(Source data):
/-- The record may start: in the order taken, alone when SERIAL, its timeline read at a tick (R197). -/
def mayStart (s : State) (r : Rec) : Bool :=
  let l := inFlight s r.part.toNat r.q
  let before := l.takeWhile (fun e => e.id != r.id)
  !r.started && r.parent.isNone && before.all (·.started) && (!hdSerial r.hdr || before.isEmpty)
  && (hdWaitTl r.hdr == 0 || (s.sub == 0 && memReached s (hdWaitTl r.hdr) (hdWaitVal r.hdr))) && partState s r.part.toNat == 1

/-- RECORD_START (a: record): R196, R197. -/
def execRecordStart (s : State) : Res :=
  match findRec s s.arg.a with
  | some r => gate (mayStart s r && servedFirst s (fun a b => (a == r.part.toNat && b == r.q) || (inFlight s a b).any (mayStart s)) r.part.toNat r.q)
      "RECORD_START" (modRec r.id startRec) s
  | none => gate false "RECORD_START" id s

/-! ## Nodes (R196) -/

def nodeSt (r : Rec) (n : Nat) : Nat := mget 0 r.st n
def setNodeSt (n st : Nat) (r : Rec) : Rec := { r with st := mset r.st n st }

/-- The first failure is kept, the lower index on a tie (R196). -/
def noteFail (cyc n code : Nat) (r : Rec) : Rec :=
  if code = 0 then r
  else if r.code = 0 ∨ (r.failCyc = cyc ∧ n < r.node) then { r with code := code, node := n, failCyc := cyc }
  else r

/-- One predecessor fewer; a node without any is eligible. -/
def releaseSucc (r : Rec) (i : Nat) : Rec :=
  let c := mget 0 r.cnt i - 1
  let r1 := { r with cnt := mset r.cnt i c }
  if c = 0 then setNodeSt i 1 r1 else r1

/-- A node finishes with a code (R195, R196). -/
def finishNode (cyc n code : Nat) (r : Rec) : Rec :=
  if nodeSt r n = 3 then r
  else (ndSucc (r.nodes.getD n 0)).foldl releaseSucc (noteFail cyc n code (setNodeSt n 3 r))

def nodeDone (rid n code : Nat) (s : State) : State := modRec rid (finishNode s.cyc n code) s

/-- The eligible node that starts next in a record: the lowest; gangs have an order of their own (R196, R197). -/
def nextNode (r : Rec) : Option Nat :=
  if r.started then (List.range r.nodes.length).find? (fun i => nodeSt r i == 1 && ndType (r.nodes.getD i 0) != 0) else none

/-- The walker's order of two records: that of their queues, then the earlier one. -/
def recBefore (s : State) (a r : Rec) : Bool :=
  queueBefore s (a.part.toNat, a.q) (r.part.toNat, r.q) || (a.part == r.part && a.q == r.q && decide (a.id < r.id))

/-- The walker starts a node in this cycle, and this record's is the first in its order: it starts at most one in a cycle (R196, R197). -/
def walkerTurn (s : State) (r : Rec) : Bool :=
  let d := walkerDie s r.part.toNat
  decide (mget 0 s.walks d ≤ s.cyc)
  && s.recs.all (fun a => !(a.id != r.id && walkerDie s a.part.toNat == d && recBefore s a r && (nextNode a).isSome))

/-- A walker has started a node in this cycle. -/
def noteWalk (r : Rec) (s : State) : State := { s with walks := mset s.walks (walkerDie s r.part.toNat) (s.cyc + 1) }

/-- The event of a node of a type that starts. -/
def nodeStart (ty : Nat) (name : String) (eff : Rec → Nat → BitVec 512 → State → State) (s : State) : Res :=
  match findRec s s.arg.a with
  | some r =>
    let n := s.arg.b
    let b := r.nodes.getD n 0
    gate (nextNode r == some n && ndType b == ty && walkerTurn s r) name (fun t => eff r n b (noteWalk r t)) s
  | none => gate false name id s

/-- JOIN_NODE (a: record, b: node): R196. -/
def execJoinNode (s : State) : Res := nodeStart 6 "JOIN_NODE" (fun r n _ => nodeDone r.id n 0) s

/-- The lowest-numbered active core of a cluster (R192). -/
def lowCore (s : State) (die cl : Nat) : Option Nat := (tab 16 (fun i => die * 64 + cl * 16 + i)).find? (fun k => (getC s k).active)

/-- A copy or a collective joins copy port 1 of its core; with no active core it fails (R192, R433). -/
def startReplay (op die cl : Nat) (r : Rec) (n : Nat) (s : State) : State :=
  match lowCore s die cl with
  | some k =>
    let s1 := modRec r.id (setNodeSt n 2) s
    modC { s1 with nextId := s1.nextId + 1 } k (fun c => { c with runs := c.runs ++ [nodeRun s1 r.id n op] })
  | none => nodeDone r.id n 1 s

/-- COPY_NODE (a: record, b: node): R433. -/
def execCopyNode (s : State) : Res :=
  nodeStart 1 "COPY_NODE" (fun r n b => startReplay opCopyNode (bitsN b 208 3) (bitsN b 211 2) r n) s
/-- COLLECTIVE_NODE (a: record, b: node): R193. -/
def execCollectiveNode (s : State) : Res :=
  nodeStart 2 "COLLECTIVE_NODE" (fun r n b => startReplay opCollective (bitsN b 364 3) (bitsN b 367 2) r n) s

/-- A request of the walker leaves; what waits for it is a signal (use 1) or a wait's read (use 2). -/
def walkerSend (r : Rec) (n use : Nat) (kind : BitVec 4) (m : Msg) (s : State) : State :=
  let a := sgTl (r.nodes.getD n 0)
  let tag := s.nextId % 65536
  let e := walkerEp s r.part.toNat
  let p := { mkPkt kind 0 r.part e (homeEp s a (use == 1)) tag a [] m with orig := origNow s, pkg := BitVec.ofNat 8 (podPkg s) }
  let s1 := { s with nextId := s.nextId + 1, reqs := s.reqs ++ [⟨e, tag, p, use, r.id, n, 0⟩] }
  sendPkt (addTimer s1 262144 .requestTimeout (EvArg.of2 e.toNat tag)) p

/-- SIGNAL_NODE (a: record, b: node): the timeline's atomic leaves for its home (R192, R196, R272). -/
def execSignalNode (s : State) : Res :=
  nodeStart 4 "SIGNAL_NODE" (fun r n b t =>
    walkerSend r n 1 4 (.atom 12 true (sgVal b) 0 false) (modRec r.id (setNodeSt n 2) t)) s

/-- The wait has a read outstanding. -/
def waitPending (s : State) (rid n : Nat) : Bool := s.reqs.any (fun q => q.use == 2 && q.a == rid && q.b == n)

/-- The wait reads again in a tick's first cycle: it is running, its last read was at an earlier tick (R196). -/
def waitAgain (s : State) (r : Rec) (n : Nat) : Bool :=
  nodeSt r n == 2 && ndType (r.nodes.getD n 0) == 7 && !waitPending s r.id n && decide (mget 0 r.cnt n < s.cicada.toNat) && s.sub == 0

/-- WAIT_NODE (a: record, b: node): the node starts with a read of its timeline, and repeats it at each tick (R196). -/
def execWaitNode (s : State) : Res :=
  match findRec s s.arg.a with
  | some r =>
    let n := s.arg.b
    let first := nextNode r == some n && ndType (r.nodes.getD n 0) == 7 && walkerTurn s r
    gate (first || (r.started && waitAgain s r n)) "WAIT_NODE" (fun t =>
      walkerSend r n 2 0 (.read 8) (modRec r.id (fun e => { setNodeSt n 2 e with cnt := mset e.cnt n t.cicada.toNat }) (if first then noteWalk r t else t))) s
  | none => gate false "WAIT_NODE" id s

/-- The answer to a wait's read: reached, poisoned, or not yet (R196). -/
def waitAnswer (rid n : Nat) (v : DWord) (bad : Bool) (s : State) : State :=
  match findRec s rid with
  | some r => if bad then nodeDone rid n 10 s else if tlReached v (sgVal (r.nodes.getD n 0)) then nodeDone rid n 0 s else s
  | none => s

/-- SUBGRAPH_NODE (a: record, b: node): its record is checked and starts at once, one deeper (R196). -/
def execSubgraphNode (s : State) : Res :=
  nodeStart 5 "SUBGRAPH_NODE" (fun r n b t =>
    let pa := bitsN b 128 48
    let c := readRecord t pa
    let p := r.part.toNat
    if 4 < r.depth + 1 then nodeDone r.id n 6 t
    else if pa % 64 ≠ 0 ∨ ¬ populated t pa ∨ recordBad t p (recDies t p r.hdr) r.dev c.1 c.2 then nodeDone r.id n 7 t
    else
      let t1 := modRec r.id (setNodeSt n 2) t
      { t1 with recs := t1.recs ++ [startRec (newRec t1 p r.q pa c.1 c.2 (r.depth + 1) (some (r.id, n)) r.dev)], nextId := t1.nextId + 1 }) s

/-! ## Retirement (R196) -/

/-- A timeline advances to the later of its value and v, at its home (R272). -/
def advanceTl (a : Nat) (v : Nat) (s : State) : State :=
  if rangePoison s a 8 then s
  else homeWrite s a (leBytes 8 (atomicNew 12 64 (leNat (homeRead s a 8)) v 0)) false

/-- A record leaves: CODE and NODE are written, DONE advances, its queue or its parent node goes on (R196). -/
def retireRec (r : Rec) (code node : Nat) (s : State) : State :=
  let s1 := homeWrite s (r.pa + 48) (leBytes 3 (code + node * 256)) false
  let s2 := if hdDone r.hdr = 0 then s1 else advanceTl (hdDone r.hdr) (hdDoneVal r.hdr) s1
  let s3 : State := { s2 with recs := s2.recs.filter (fun e => e.id != r.id) }
  match r.parent with
  | some q => nodeDone q.1 q.2 0 s3
  | none => s3

def recFinished (r : Rec) : Bool := r.started && (List.range r.nodes.length).all (fun i => nodeSt r i == 3)

/-- RECORD_RETIREMENT (a: record): every node has finished (R196). -/
def execRecordRetirement (s : State) : Res :=
  match findRec s s.arg.a with
  | some r => gate (recFinished r) "RECORD_RETIREMENT" (retireRec r r.code r.node) s
  | none => gate false "RECORD_RETIREMENT" id s

end Sys2Proof.Machine
end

(Task to carry out):
Copy, exactly and only, the lines above that begin with the one containing "def walkerTurn (s" and finish with the one containing "367 2) r n) s".

(Exercise output):
def walkerTurn (s : State) (r : Rec) : Bool :=
  let d := walkerDie s r.part.toNat
  decide (mget 0 s.walks d ≤ s.cyc)
  && s.recs.all (fun a => !(a.id != r.id && walkerDie s a.part.toNat == d && recBefore s a r && (nextNode a).isSome))

/-- A walker has started a node in this cycle. -/
def noteWalk (r : Rec) (s : State) : State := { s with walks := mset s.walks (walkerDie s r.part.toNat) (s.cyc + 1) }

/-- The event of a node of a type that starts. -/
def nodeStart (ty : Nat) (name : String) (eff : Rec → Nat → BitVec 512 → State → State) (s : State) : Res :=
  match findRec s s.arg.a with
  | some r =>
    let n := s.arg.b
    let b := r.nodes.getD n 0
    gate (nextNode r == some n && ndType b == ty && walkerTurn s r) name (fun t => eff r n b (noteWalk r t)) s
  | none => gate false name id s

/-- JOIN_NODE (a: record, b: node): R196. -/
def execJoinNode (s : State) : Res := nodeStart 6 "JOIN_NODE" (fun r n _ => nodeDone r.id n 0) s

/-- The lowest-numbered active core of a cluster (R192). -/
def lowCore (s : State) (die cl : Nat) : Option Nat := (tab 16 (fun i => die * 64 + cl * 16 + i)).find? (fun k => (getC s k).active)

/-- A copy or a collective joins copy port 1 of its core; with no active core it fails (R192, R433). -/
def startReplay (op die cl : Nat) (r : Rec) (n : Nat) (s : State) : State :=
  match lowCore s die cl with
  | some k =>
    let s1 := modRec r.id (setNodeSt n 2) s
    modC { s1 with nextId := s1.nextId + 1 } k (fun c => { c with runs := c.runs ++ [nodeRun s1 r.id n op] })
  | none => nodeDone r.id n 1 s

/-- COPY_NODE (a: record, b: node): R433. -/
def execCopyNode (s : State) : Res :=
  nodeStart 1 "COPY_NODE" (fun r n b => startReplay opCopyNode (bitsN b 208 3) (bitsN b 211 2) r n) s
/-- COLLECTIVE_NODE (a: record, b: node): R193. -/
def execCollectiveNode (s : State) : Res :=
  nodeStart 2 "COLLECTIVE_NODE" (fun r n b => startReplay opCollective (bitsN b 364 3) (bitsN b 367 2) r n) s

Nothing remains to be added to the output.